The parties do not dispute the factual and procedural history relevant to the pending appeals. Tara Retail owns and operates Elkview Crossings Shopping Mall in Elkview, West Virginia ("Crossings Mall"). Among the Crossings Mall's tenants are Dollar Tree Stores ("Dollar Tree") and The Elswick Company d/b/a Anytime Fitness ("Elswick"). COMM 2013 is Tara Retail's principal creditor due to a $13,650,000 commercial loan, which is secured by a lien on the Crossings Mall, as well as an assignment of its rents.

In June 2016, catastrophic flooding destroyed the bridge and culvert that provided the only public access to the Crossings Mall, which remained inaccessible and inoperable for over a year. As a result, Tara Retail defaulted on its financial obligations. COMM 2013 scheduled a deed of trust sale of the Crossings Mall, but on January 24, 2017, Tara Retail filed a voluntary petition *643for bankruptcy pursuant to Chapter 11 of the Bankruptcy Code.

On May 22, 2017, Dollar Tree filed a proof of claim for $276,969.28, which consisted of $26,969.28 in overpaid rent from June 2016 through November 2016; $150,000 in lost profits; $95,000 to reopen for business; and $5,000 in legal fees (D.T. No. 20).1 Tara Retail objected, arguing that Dollar Tree's claim should be disallowed in its entirety because Tara Retail did not have a duty or obligation to repair the bridge or provide access to the Crossings Mall given that the culvert was owned and maintained by the State of West Virginia (D.T. No. 1). Thereafter, Tara Retail stipulated to three, month-long extensions of time for Dollar Tree to respond to the objection (D.T. Nos. 22; 23; 24).

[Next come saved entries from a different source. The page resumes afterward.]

-- ==== Sys2Proof/Machine/Arbiter.lean ====
section
/-! DEFINITION. The headroom arbiter of a SET (chapter 5): TAKE, COMMIT, LEFT and RELEASE, and the holds. -/

namespace Sys2Proof.Machine

/-- The capacity of the reservation list (R76). -/
abbrev reservationCap : Nat := 4

/-- The board's entry in the reservation list. -/
def State.entryOf (s : State) (board : Nat) : Option Reservation := s.reservations.find? (fun r => r.board == board)

/-- A board's entry leaves the reservation list, and the end of unloading is tested (R56). -/
def reservationRemove (s : State) (board : Nat) : State :=
  if s.reservations.any (fun r => r.board == board) then
    unloadTest { s with reservations := withoutBoard board s.reservations }
  else s

/-- Whether the set answers a TAKE on its headroom: READY, or COOLING with origin IDLE (R80, R81). -/
def State.carrying (s : State) : Bool :=
  s.duty.state == .ready || (s.duty.state == .cooling && s.duty.origin == some .idle)

/-- Whether the set is on its way down: UNLOADING, or COOLING with origin STOPPING (R78). -/
def State.stopping (s : State) : Bool :=
  s.duty.state == .unloading || (s.duty.state == .cooling && s.duty.origin == some .stopping)

/-- Tests 2 to 5, in order: the reason of a refusal for the set's own condition (R78). -/
def ownRefusal (s : State) : Option Nat :=
  if s.tank.dry then some reasonDry
  else if s.duty.mode = .stop then some reasonBlocked
  else if s.duty.state = .fault ∨ (s.duty.state = .off ∧ s.inhibit = true) then some reasonFault
  else if s.stopping then some reasonStopping
  else none

/-- Tests 7 and 8: the reason of a refusal where the set cannot judge or has no place (R80). R80 says BUSY where the two lists
together number 8; late commits may bring them to more, and BUSY it is then too (DESIGN CHOICE, log 51). -/
def placeRefusal (s : State) : Option Nat :=
  if s.carrying ∧ (s.channel 0).state = .noData then some reasonNotReady
  else if reservationCap ≤ s.reservations.length ∨ feedCap ≤ s.duty.feed.length + s.reservations.length then
    some reasonBusy
  else none

/-- An entry joins at the end of the reservation list (R81, R82). -/
def reserve (s : State) (board ticket load : Nat) (hold : Option Nat) : State :=
  { s with reservations := s.reservations ++ [{ board := board, ticket := ticket, load := load, hold := hold }] }

/-- Test 9: GRANT or REFUSE HEADROOM; a grant in COOLING first returns the set to READY (R81). -/
def grantTest (s : State) (board ticket load : Nat) : State :=
  if (load : Int) ≤ s.headroom then
    let s1 := if s.duty.state = .cooling then enterReady s false else s
    replyTo (reserve s1 board ticket load (some s.image.holdTime)) board ticket verdictGrant reasonNone s.image.holdTime
  else replyTo s board ticket verdictRefuse reasonHeadroom 0

/-- Test 10: PENDING or REFUSE HEADROOM; in OFF the set starts (R82). -/
def pendingTest (s : State) (board ticket load : Nat) : State :=
  if load + s.reservedSum ≤ s.image.usable then
    let s1 := replyTo (reserve s board ticket load none) board ticket verdictPending reasonNone 0
    if s.duty.state = .off then startEngine s1 else s1
  else replyTo s board ticket verdictRefuse reasonHeadroom 0

/-- Tests 7 to 10, the board's earlier entry removed (R80 to R82). -/
def judgeTake (s : State) (board ticket load : Nat) : State :=
  match placeRefusal s with
  | some reason => replyTo s board ticket verdictRefuse reason 0
  | none => if s.carrying then grantTest s board ticket load else pendingTest s board ticket load

/-- The repeat of an entry's answer (R79, R83). -/
def repeatAnswer (s : State) (r : Reservation) : State :=
  match r.hold with
  | some h => replyTo s r.board r.ticket verdictGrant reasonNone h
  | none => replyTo s r.board r.ticket verdictPending reasonNone 0

/-- Test 6 and what follows it (R79). -/
def matchTake (s : State) (board ticket load : Nat) : State :=
  match s.entryOf board with
  | some r =>
    if r.ticket = ticket then repeatAnswer s r
    else judgeTake { s with reservations := withoutBoard board s.reservations } board ticket load
  | none => judgeTake s board ticket load

/-- The tests of section 5.3 on the lists after the removal of R77. -/
def answerTake (s : State) (board ticket load : Nat) : State :=
  match ownRefusal s with
  | some reason => replyTo (reservationRemove s board) board ticket verdictRefuse reason 0
  | none => matchTake s board ticket load

/-- A TAKE taken by a SET (R77): ticket 0 is ignored; otherwise the idle count is zeroed, the board's feed entry leaves,
and the tests answer. -/
def takeFrame (s : State) (board ticket load : Nat) : State :=
  if ticket = 0 then s
  else answerTake (feedRemove { s with duty := { s.duty with idle := 0 } } board) board ticket load

/-- OVERCOMMIT where the headroom is below 0 (R86). -/
def overcommitTest (s : State) (board ticket : Nat) : State :=
  if s.headroom < 0 then addEvent s (.overcommit board ticket s.headroom) else s

/-- Whether a COMMIT matches a GRANTED entry (R86). -/
def commitMatches (s : State) (board ticket : Nat) : Bool :=
  ticket != 0 && s.reservations.any (fun r => r.board == board && r.ticket == ticket && r.hold.isSome)

/-- A COMMIT taken by a SET: matched (R86) or late (R87). R86 speaks of the headroom once the feed entry has joined; the
test is made too where a full feed list takes no entry (DESIGN CHOICE, log 46). -/
def commitFrame (s : State) (board ticket load : Nat) : State :=
  let s1 := feedPlace { s with reservations := withoutBoard board s.reservations } board load
  if commitMatches s board ticket then overcommitTest s1 board ticket
  else overcommitTest (addEvent s1 (.lateCommit board ticket load s.duty.state)) board ticket

/-- A LEFT taken by a SET (R71). -/
def leftFrame (s : State) (board : Nat) : State := feedRemove s board

/-- A RELEASE taken by a SET (R88). -/
def releaseFrame (s : State) (board ticket : Nat) : State :=
  if s.reservations.any (fun r => r.board == board && r.ticket == ticket) then reservationRemove s board else s

/-- The holds over one second (R85). -/
def holdSecond (s : State) : State :=
  { s with reservations := s.reservations.map (fun r => { r with hold := r.hold.map (fun h => h - 1) }) }

/-- Whether a board's hold has run out (R85). -/
def State.holdDue (s : State) (board : Nat) : Bool := s.reservations.any (fun r => r.board == board && r.hold == some 0)

/-- The expiry of a board's hold (R85). -/
def holdStep (s : State) (board : Nat) : State :=
  dutyEvent s (fun t => if t.holdDue board then reservationRemove t board else t)

/-! ## The meaning of the row -/

/-- RES_HOLD_EXPIRY (R85). -/
def execResHoldExpiry (board : Nat) (s : State) : Host.Outcome State Fault Refusal := .next (holdStep s board)

end Sys2Proof.Machine
end

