/-- A REQUEST by its request code; a code outside 1..7 is answered RANGE (section 11.7). -/
def requestAct (params : List Byte) (s : State) : Answer :=
  match params with
  | [code, a, b, c, d] =>
    match code.toNat with
    | 1 => modeRequest [a, b, c, d] s
    | 2 => stopForceRequest [a, b, c, d] s
    | 3 => changeoverRequest [a, b, c, d] s
    | 4 => abortRequest [a, b, c, d] s
    | 5 => deliveryBeginRequest [a, b, c, d] s
    | 6 => deliveryEndRequest [a, b, c, d] s
    | 7 => loadRequest [a, b, c, d] s
    | _ => inRun (refuse .range) s
  | _ => refuse .range s

/-! ## Faults acknowledged and cleared (R65, R66, R95) -/

/-- Entries acknowledged, and those that are GONE leave (R65). -/
def acknowledge (s : State) (which : FaultEntry → Bool) : State :=
  dropSettled { s with
    duty := { s.duty with faults := s.duty.faults.map (fun e => if which e then { e with acked := true } else e) } }

/-- "ALL" in ACK_FAULT (section 11.7). -/
abbrev ackAll : Nat := 255

/-- ACK_FAULT of a SET in RUN (R65). -/
def ackOf (n : Nat) (s : State) : Answer :=
  if n = ackAll then
    if s.duty.faults = [] then refuse .none s else accept (dutyEvent s (fun t => acknowledge t (fun _ => true)))
  else
    match faultOf n with
    | some c =>
      if s.listed c then accept (dutyEvent s (fun t => acknowledge t (fun e => e.cls == c))) else refuse .none s
    | none => refuse .range s

def ackFaultAct (params : List Byte) (s : State) : Answer :=
  match params with
  | [n] => inRun (forRole .set (ackOf n.toNat)) s
  | _ => refuse .range s

/-- CLEAR_FAULT of a SET (R66). -/
def clearDuty (s : State) : Answer :=
  if s.duty.state = .fault then
    if s.tripPresent then refuse .state s else accept (dutyEvent s enterOff)
  else refuse .none s

/-- The board leaves LOCKED (R95). -/
def unlock (s : State) : State :=
  idleTests (enterChg
    (addEvent { s with chg := { s.chg with fault := none, retry := none, dwell := none } } .switchFaultCleared) .idle)

/-- CLEAR_FAULT of a BOARD (R95). -/
def clearSwitch (s : State) : Answer :=
  if s.chg.state = .locked then
    if 2 ≤ s.closedList.length then refuse .state s else accept (unlock s)
  else refuse .none s

/-- CLEAR_FAULT by role (R66, R95). -/
def clearFault (s : State) : Answer :=
  match s.image.role with
  | some .set => clearDuty s
  | some .board => clearSwitch s
  | some .tanker => refuse .role s
  | none => refuse .role s

def clearFaultAct (params : List Byte) (s : State) : Answer := ofLength 0 params (inRun clearFault) s

/-! ## Command frames (R186, R187) -/

/-- The rules of a command by its code (section 11.7). -/
def commandAct (code : Nat) (params : List Byte) (s : State) : Answer :=
  match code with
  | 1 => writeConfigAct params s
  | 2 => startAct params s
  | 3 => readStatusAct params s
  | 4 => readPeerAct params s
  | 5 => readTotalsAct params s
  | 6 => readRecordAct params s
  | 7 => removeRecordAct params s
  | 8 => requestAct params s
  | 9 => ackFaultAct params s
  | 10 => clearFaultAct params s
  | 11 => warmRestartAct params s
  | _ => refuse .unknown s

/-- A command frame with its parameters: NOP takes nothing (R187). -/
def hostCommand (code : Nat) (params : List Byte) (s : State) : State :=
  if code = 0 then s else takeCommand code (commandAct code params) s

/-- The bytes of a command frame as SEL rises: a short frame is discarded (R187). -/
def frameIn (bytes : List Byte) (s : State) : State :=
  match bytes with
  | code :: len :: rest => if rest.length < len.toNat then s else hostCommand code.toNat (rest.take len.toNat) s
  | _ => s

/-- The reply completes (R186). -/
def replyDone (s : State) : State :=
  { s with port := { s.port with reply := { s.port.reply with ready := true } } }

/-! ## The meanings of the rows -/

/-- NOP (R187). -/
def execNop (bytes : List Byte) (s : State) : Host.Outcome State Fault Refusal := .next (frameIn bytes s)

/-- COMMAND_FRAME_DISCARDED (R187). -/
def execCommandFrameDiscarded (bytes : List Byte) (s : State) : Host.Outcome State Fault Refusal :=
  .next (frameIn bytes s)

/-- UNKNOWN_COMMAND (R187). -/
def execUnknownCommand (code : Byte) (params : List Byte) (s : State) : Host.Outcome State Fault Refusal :=
  .next (hostCommand code.toNat params s)

/-- REPLY_READY (R186). -/
def execReplyReady (s : State) : Host.Outcome State Fault Refusal := .next (whenAwake s replyDone)

/-- WRITE_CONFIG (R190). -/
def execWriteConfig (params : List Byte) (s : State) : Host.Outcome State Fault Refusal :=
  .next (takeCommand 1 (writeConfigAct params) s)

/-- START (R191). -/
def execStart (params : List Byte) (s : State) : Host.Outcome State Fault Refusal :=
  .next (takeCommand 2 (startAct params) s)

/-- READ_STATUS (R194). -/
def execReadStatus (params : List Byte) (s : State) : Host.Outcome State Fault Refusal :=
  .next (takeCommand 3 (readStatusAct params) s)

/-- READ_PEER (R31). -/
def execReadPeer (params : List Byte) (s : State) : Host.Outcome State Fault Refusal :=
  .next (takeCommand 4 (readPeerAct params) s)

Ultimately, on October 31, 2017, Tara Retail and Dollar Tree filed a stipulation to resolve the disputed proof of claim. In relevant part, the stipulation provided:

Debtor and Dollar Tree agree that: (a) for plan voting purposes only, Dollar Tree shall have an estimated allowed claim for $276,969.28 (the "Voting Claim"), which is comprised of $26,969.28 in post-June 2016 flood rental payments and $250,000 as the estimated expense to repair the condition of the Property to the condition immediately preceding the June 2016 flood; (b) for distribution purposes, the Claim is hereby allowed in the reduced amount of $26,969.28.

(D.T. No. 6 at 3). Dollar Tree agreed to accept $26,969.28 as a credit against rent payments, which would begin to accrue when Dollar Tree reopened for business. Id. at 4. Dollar Tree further "agree[d] to vote in support of the Debtor's plan of reorganization," so long as its terms required Tara Retail to assume the lease agreement entered in 2000. Id. at 1, 5.

COMM 2013 objected to the stipulation between Tara Retail and Dollar Tree (D.T. No. 8). It argued that the stipulation was "nothing more than [a] disguised settlement agreement which should only be approved as part of a proper Rule 9019 motion." Id. 2 As evidence that the stipulation should be reviewed as a settlement, COMM 2013 contended, in part, that the stipulation "appear[ed] to be designed to gerrymander a class of consenting impaired claims." In other words, rather than simply assume the lease in exchange for Dollar Tree's concessions, Tara Retail had structured the stipulation to require Dollar Tree to vote for its plan. Id.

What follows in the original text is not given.